Just open

If the door to the high-yield market is not closed, then it is little more than ajar. With many capital-constrained banks now following hedge funds out of the market, the ability to syndicate deals is sharply diminished.

However, even if only the very brave – or foolhardy – would risk anything but the smallest of launches, commitments are still coming in for existing transactions and bankers say discussions about future sponsor business continues.

Among recent closings, Foodvest has found strong support.

Foodvest allocated its euro and sterling Lion Capital-backed buyout package last week through global coordinator JP Morgan. Lloyds TSB, Rabobank, RBS and SG are all joint bookrunners across the senior and junior debt, and Nordea is joint bookrunner on the senior debt.

Closing just before the deterioration in market sentiment, pricing on an all-euro mezzanine tranche was flexed from 10.50% to 11% with call protection increased from non-call two to non-call three. The senior pro rata piece closed within fees, and an equity carve-out priced at 99.

Debt was split between a £60m six-year revolver paying 300bp over Libor, a £150m six-year term loan A paying 300bp, a £100m seven-year term loan B paying 350bp, a £240m eight-year term loan C paying 425bp and a £180m nine-year mezzanine tranche paying 1,050bp split between 500bp cash pay and 550bp PIK.

Alliance Medical has closed and funded the £372m senior debt package supporting its Dubai International Capital-backed buyout. Mandated lead arrangers and bookrunners are Bank of Scotland and Dresdner Kleinwort.

In addition to the senior debt, there is also a £100m mezzanine tranche, which has also been placed. The loan was first mandated in November last year.

The €445m debt package supporting Doughty Hanson‘s secondary buyout of TMF Group, mandated to MLAs and bookrunners ING and UBS with Bank of Ireland coming in as mandated lead arranger prior to launch, is wrapping up.

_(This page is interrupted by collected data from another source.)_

-- ==== Sys2Proof/Machine/Budget.lean ====
section
/-! DEFINITION. The site budget engine: local rounds, allocation, step instants and the step time base, and its commands (08). -/

namespace Sys2Proof.Machine

/-! ### Limits -/

/-- The limits of one allocation: per phase for the site, per bus and phase, and IMBAL (R266). -/
structure Lims where
  site : List Nat
  busA : List Nat
  busB : List Nat
  imbal : Nat
  deriving DecidableEq, Repr

/-- A field of BUD_CONFIG in force. -/
def State.bc (s : State) (off : Nat) : Nat := u16 s.bud.cfg off

/-- EXT in force (R262). -/
def State.extNow (s : State) : List Nat := s.bud.ext.getD (fld3 s.bud.cfg 26)

/-- The H24 is in a lattice (R290). -/
def State.inLattice (s : State) : Bool := u8 s.cfg.lat 0 == 1

/-- The lattice grants for the next step instant: those of the SHARE that waits, else those in force (R260, R283). -/
def State.latGrants (s : State) : List Nat × List Nat :=
  match s.lat.share with
  | some x => (x.gI, x.gE)
  | none => (s.lat.gI, s.lat.gE)

/-- The available limits per phase, import and export (R260). -/
def State.avail (s : State) : List Nat × List Nat :=
  if s.inLattice then s.latGrants else (sub3 (fld3 s.bud.cfg 0) s.extNow, fld3 s.bud.cfg 6)

/-- The limits of an import allocation; a bus limit of 0xFFFF is none (R285). -/
def State.limsI (s : State) (site : List Nat) : Lims :=
  let f (l : List Nat) : List Nat := l.map fun x => if x = 0xFFFF then 1000000 else x
  { site := site, busA := f (fld3 s.bud.cfg 12), busB := f (fld3 s.bud.cfg 18), imbal := s.bc 24 }

/-- The limits of an export allocation: BUSA and BUSB are import limits. -/
def State.limsE (s : State) (site : List Nat) : Lims :=
  let no := [1000000, 1000000, 1000000]
  { site := site, busA := no, busB := no, imbal := s.bc 24 }

/-- Outlet `k` draws on phase `ph`, 0 to 2 (R266). -/
def State.draws (s : State) (k ph : Nat) : Bool :=
  let c := s.cfg.outlet.toList.getD k []
  u8 c 1 == 3 || u8 c 2 == ph + 1

/-- The total of a list of grants on phase `ph` of bus `b`. -/
def State.busTotal (s : State) (g : List Nat) (b ph : Nat) : Nat :=
  (g.zipIdx.filter fun x => s.draws x.2 ph && u8 (s.cfg.outlet.toList.getD x.2 []) 3 == b).foldl (fun t x => t + x.1) 0

/-- Which constraint of R266 a list of grants breaks: 0 none, 1 site, 2 bus, 3 IMBAL. -/
def State.breach (s : State) (l : Lims) (g : List Nat) : Nat :=
  let a := (List.range 3).map (s.busTotal g 0)
  let b := (List.range 3).map (s.busTotal g 1)
  let lowest (t : List Nat) : Nat := t.foldl min (t.headD 0)
  if (List.range 3).any fun i => l.site.getD i 0 < a.getD i 0 + b.getD i 0 then 1
  else if (List.range 3).any fun i => l.busA.getD i 0 < a.getD i 0 || l.busB.getD i 0 < b.getD i 0 then 2
  else if l.imbal ≠ 0 && (l.imbal < maxOf a - lowest a || l.imbal < maxOf b - lowest b) then 3
  else 0
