/-- The medium is busy (R489): a preamble is detected, or the in-band energy lies `level` dB, CS_THR or more, above the noise floor. -/
def State.mediumBusy (s : State) (pre : Bool) (level : Nat) : Bool := pre || decide (u8 s.cfg.line 14 ≤ level)

/-- LINE_CONTENTION_SLOT (R489): a slot passes idle or busy; a fresh backoff is drawn from 0 to CW − 1. -/
def execLineContentionSlot (pre : Bool) (level draw : Nat) (s : State) : Out :=
  onlyIf (s.fwRuns && s.lineOn) s fun s =>
    let busy := s.mediumBusy pre level
    match s.nextTx with
    | none => s
    | some i =>
      match (s.line.queue.getD i {}).backoff with
      | none => if busy then s else s.modTx i fun f =>
          let b := draw % (8 * 2 ^ f.be)
          { f with backoff := some b, ready := b == 0 }
      | some b => if busy then s.retryTx i
          else s.modTx i fun f => { f with backoff := some (b - 1), ready := b ≤ 1 }

/-- The PSDU of a frame but for its FCS (R475, R491). -/
def State.psduOf (s : State) (f : LineTx) : Bytes :=
  let payload := if f.type = 0 then toLE 1 f.proto ++ f.body else f.body
  let head := toLE 1 (f.type + 8 * b2n f.protect + 16 * b2n f.ackreq) ++ toLE 1 f.seq ++ (s.cfg.line.drop 4).take 2 ++ toLE 2 f.dst
    ++ (s.cfg.line.drop 6).take 2
  if f.protect then
    let head := head ++ toLE 1 s.lkey ++ toLE 4 (f.fcnt.getD 0)
    let nonce := (s.cfg.line.drop 4).take 4 ++ toLE 4 (f.fcnt.getD 0) ++ toLE 1 s.lkey ++ zeros 4
    head ++ padTo (payload.length + 8) (Config.ccm (s.slot s.lkey).mat nonce head payload)
  else head ++ payload

/-- The next frame counter, a fresh block being reserved before the present one runs out (R492). -/
def State.takeFcnt (s : State) : Nat × State :=
  let n := s.line.fcnt
  let s := s.modLine fun l => { l with fcnt := n + 1 }
  (n, if s.store.lineFcnt ≤ n + 1 then { s with store := { s.store with lineFcnt := min 0xFFFFFFFF (s.store.lineFcnt + 4096) } } else s)

/-- The set under which a frame goes out, none for robust mode (R483, R487, R490). -/
def State.setFor (s : State) (f : LineTx) : Option MapSet :=
  let x := s.peer f.dst
  if s.line.timing = 3 || x.hold || f.type = 1 || f.dst = 0xFFFF || 2 ≤ f.tries then none
  else x.held.filter fun m => s.up < m.expiry

/-- ANG0 for an own angle in 360° / 65,536 and an OFFSET (R480). -/
def ang0Of (ang offset : Nat) : Nat := (3 * ang + (if offset = 3 then 0 else offset) * 65536 + 384) / 768 % 256

/-- The channels in use under COUPLE (R467): 0 MC1 to 2 MC3. -/
def State.lineChans (s : State) : List Nat := if u8 s.cfg.line 1 = 4 then [0, 1, 2] else [u8 s.cfg.line 1 - 1]

/-- A frame put on the air: sent on every channel in use, whose LTXEN rises 100 µs before its first sample and falls 50 µs after its last; no other
LTXEN rises (R467). -/
def State.onAir (s : State) (air : LineAir) : State :=
  s.modLine fun l => { l with air := { air with
    chans := s.lineChans, enRise := -100, enFall := ((airTime (air.incs.length - 12) + 50 : Nat) : Int) } }

/-- The frame at `i` on the air (R467, R471 to R475, R480): its counter is taken at the first transmission. -/
def State.sendTx (s : State) (i ang : Nat) (f : LineTx) : State :=
  let (fc, s) := if f.protect && f.fcnt.isNone then
      let x := s.takeFcnt
      (some x.1, x.2)
    else (f.fcnt, s)
  let set := s.setFor f
  let f := { f with fcnt := fc, tries := f.tries + 1, mode := b2n set.isSome, ready := false, backoff := none }
  let body := s.psduOf f
  let psdu := body ++ toLE 4 (crc32c body)
  let per := s.linePer
  let a0 := match set with
    | some m => ang0Of ang (mapOffset m.maps)
    | none => ang0Of ang 0
  let fch := fchOf 0 f.prio f.mode (match set with
    | some m => m.setno
    | none => 0) a0 per psdu.length
  let tx := u8 s.cfg.line 3
  let syms := match set with
    | some m => (mappedPayload m.maps a0 per psdu).2
    | none => robustPayload psdu
  let atten := match set with
    | some m => symbolAtten tx m.maps (mappedPayload m.maps a0 per psdu).1
    | none => List.replicate syms.length tx
  let air : LineAir := {
    fch := fch, psdu := psdu, incs := fchSymbols fch ++ syms, spans := spansOf a0 per syms.length, atten := atten }
  let s := ((s.onAir air).modTx i fun _ => f).lineStat 0
  if f.ackreq && f.dst ≠ 0xFFFF then s.modTx i fun f => { f with waitAck := true } else s.endTx i 0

Senior debt is split between a €80m seven-year term loan A paying 275bp over Euribor, a €92.5m eight-year term loan B at 325bp, a €92.5m nine-year term loan C at 375bp, a €30m revolver and a €50m acquisition loan. In addition there is a €100m mezzanine loan.

Lenders were invited into the senior debt on tickets of €20m for 140bp or €10m for 115bp. The junior portion had already been placed. TMF is cash generative and aims to reduce its leverage to 3.4x senior over the next year. Furthermore, the equity cheque is a chunky 55%, which gives the senior debt a well-protected place in the capital structure.

Early-bird banks are now in on the £225m debt package supporting Clayton, Dubilier & Rice‘s buyout of Bodycote Testing. Mandated lead arrangers and bookrunners are Barclays Capital, RBS, BNP Paribas and RBC. A wider syndication is expected.

Debt is split between a £46m seven-year amortising TLA paying 300bp over Libor, a £50m eight-year bullet TLB paying 350bp, a £50m nine-year bullet TLC paying 400bp, a £35m seven-year RCF paying 300bp, and a £20m seven-year capex/acquisition facility paying 300bp. A £54m 10-year mezzanine facility pays 450bp cash and 600bp PIK and is NC2/102/101.

Opening net senior leverage is 3.7x and net total leverage is 5.1x.